## YOUR GOAL
The listing below contains a span that opens with the line containing "end of P1. -/" and closes with the line containing "Timers.reset with bgArmed". Return that span exactly.

## EXERCISE MATERIALS
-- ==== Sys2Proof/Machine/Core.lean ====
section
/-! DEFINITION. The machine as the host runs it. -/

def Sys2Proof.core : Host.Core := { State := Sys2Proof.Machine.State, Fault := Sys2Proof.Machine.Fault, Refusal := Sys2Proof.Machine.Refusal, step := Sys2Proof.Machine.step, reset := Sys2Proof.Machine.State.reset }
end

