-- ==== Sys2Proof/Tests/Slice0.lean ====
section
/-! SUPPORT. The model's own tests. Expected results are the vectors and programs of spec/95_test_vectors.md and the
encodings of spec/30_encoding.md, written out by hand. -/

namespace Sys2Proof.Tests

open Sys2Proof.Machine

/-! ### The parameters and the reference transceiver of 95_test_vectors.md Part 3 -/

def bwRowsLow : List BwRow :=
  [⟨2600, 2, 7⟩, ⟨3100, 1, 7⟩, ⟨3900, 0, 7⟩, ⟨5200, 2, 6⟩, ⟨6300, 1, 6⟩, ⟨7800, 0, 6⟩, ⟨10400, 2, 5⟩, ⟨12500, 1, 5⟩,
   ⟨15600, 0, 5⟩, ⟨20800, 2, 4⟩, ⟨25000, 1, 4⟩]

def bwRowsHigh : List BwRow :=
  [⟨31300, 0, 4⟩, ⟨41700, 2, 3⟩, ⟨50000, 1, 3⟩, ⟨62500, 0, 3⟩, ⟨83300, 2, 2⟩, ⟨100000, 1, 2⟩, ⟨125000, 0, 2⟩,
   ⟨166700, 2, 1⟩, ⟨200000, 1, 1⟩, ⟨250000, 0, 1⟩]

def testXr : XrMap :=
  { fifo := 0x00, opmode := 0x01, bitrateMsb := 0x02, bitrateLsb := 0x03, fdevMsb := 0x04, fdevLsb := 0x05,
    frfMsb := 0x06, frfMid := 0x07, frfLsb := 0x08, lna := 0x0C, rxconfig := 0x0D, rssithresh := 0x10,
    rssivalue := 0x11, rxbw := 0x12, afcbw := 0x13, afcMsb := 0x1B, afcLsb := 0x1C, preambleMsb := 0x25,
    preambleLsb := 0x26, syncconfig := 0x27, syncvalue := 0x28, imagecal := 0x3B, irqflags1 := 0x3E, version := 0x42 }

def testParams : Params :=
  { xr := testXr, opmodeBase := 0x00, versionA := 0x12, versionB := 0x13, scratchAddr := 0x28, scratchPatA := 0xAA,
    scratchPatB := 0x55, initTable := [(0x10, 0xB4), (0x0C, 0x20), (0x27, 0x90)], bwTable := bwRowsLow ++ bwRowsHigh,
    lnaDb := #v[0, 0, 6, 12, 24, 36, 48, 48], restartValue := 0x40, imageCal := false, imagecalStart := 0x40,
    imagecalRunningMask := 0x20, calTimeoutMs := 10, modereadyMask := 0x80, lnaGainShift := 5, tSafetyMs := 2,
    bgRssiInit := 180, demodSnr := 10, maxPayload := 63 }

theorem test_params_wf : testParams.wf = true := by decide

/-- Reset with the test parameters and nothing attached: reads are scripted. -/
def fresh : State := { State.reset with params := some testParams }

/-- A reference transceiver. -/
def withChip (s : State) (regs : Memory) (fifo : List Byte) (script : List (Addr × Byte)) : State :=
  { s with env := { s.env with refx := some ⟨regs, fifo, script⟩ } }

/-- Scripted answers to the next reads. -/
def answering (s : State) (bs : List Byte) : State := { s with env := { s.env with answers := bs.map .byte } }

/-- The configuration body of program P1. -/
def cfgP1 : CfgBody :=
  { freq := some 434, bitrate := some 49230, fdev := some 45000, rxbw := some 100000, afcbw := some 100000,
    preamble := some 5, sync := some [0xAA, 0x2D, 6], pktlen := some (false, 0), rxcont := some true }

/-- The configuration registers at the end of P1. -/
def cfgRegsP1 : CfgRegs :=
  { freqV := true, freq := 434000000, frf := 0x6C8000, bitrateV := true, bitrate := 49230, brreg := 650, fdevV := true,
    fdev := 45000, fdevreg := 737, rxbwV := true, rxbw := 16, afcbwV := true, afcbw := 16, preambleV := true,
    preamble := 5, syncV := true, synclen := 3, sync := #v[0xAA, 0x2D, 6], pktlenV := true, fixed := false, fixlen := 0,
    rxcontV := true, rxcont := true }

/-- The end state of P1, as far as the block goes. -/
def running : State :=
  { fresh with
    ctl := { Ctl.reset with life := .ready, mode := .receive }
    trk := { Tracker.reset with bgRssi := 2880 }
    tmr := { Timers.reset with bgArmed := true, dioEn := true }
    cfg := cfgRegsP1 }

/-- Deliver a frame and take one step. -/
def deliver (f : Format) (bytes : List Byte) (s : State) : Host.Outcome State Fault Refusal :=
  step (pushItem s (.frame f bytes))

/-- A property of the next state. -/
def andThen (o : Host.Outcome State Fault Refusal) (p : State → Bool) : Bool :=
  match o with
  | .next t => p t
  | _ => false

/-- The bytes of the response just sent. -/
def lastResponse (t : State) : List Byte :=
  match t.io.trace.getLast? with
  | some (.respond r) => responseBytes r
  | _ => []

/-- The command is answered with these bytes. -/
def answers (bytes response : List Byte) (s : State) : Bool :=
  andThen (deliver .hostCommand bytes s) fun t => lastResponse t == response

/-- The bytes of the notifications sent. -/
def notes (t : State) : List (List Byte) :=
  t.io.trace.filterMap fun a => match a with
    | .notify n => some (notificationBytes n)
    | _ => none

## WRITTEN RESPONSE
/-- The configuration registers at the end of P1. -/
def cfgRegsP1 : CfgRegs :=
  { freqV := true, freq := 434000000, frf := 0x6C8000, bitrateV := true, bitrate := 49230, brreg := 650, fdevV := true,
    fdev := 45000, fdevreg := 737, rxbwV := true, rxbw := 16, afcbwV := true, afcbw := 16, preambleV := true,
    preamble := 5, syncV := true, synclen := 3, sync := #v[0xAA, 0x2D, 6], pktlenV := true, fixed := false, fixlen := 0,
    rxcontV := true, rxcont := true }

/-- The end state of P1, as far as the block goes. -/
def running : State :=
  { fresh with
    ctl := { Ctl.reset with life := .ready, mode := .receive }
    trk := { Tracker.reset with bgRssi := 2880 }
    tmr := { Timers.reset with bgArmed := true, dioEn := true }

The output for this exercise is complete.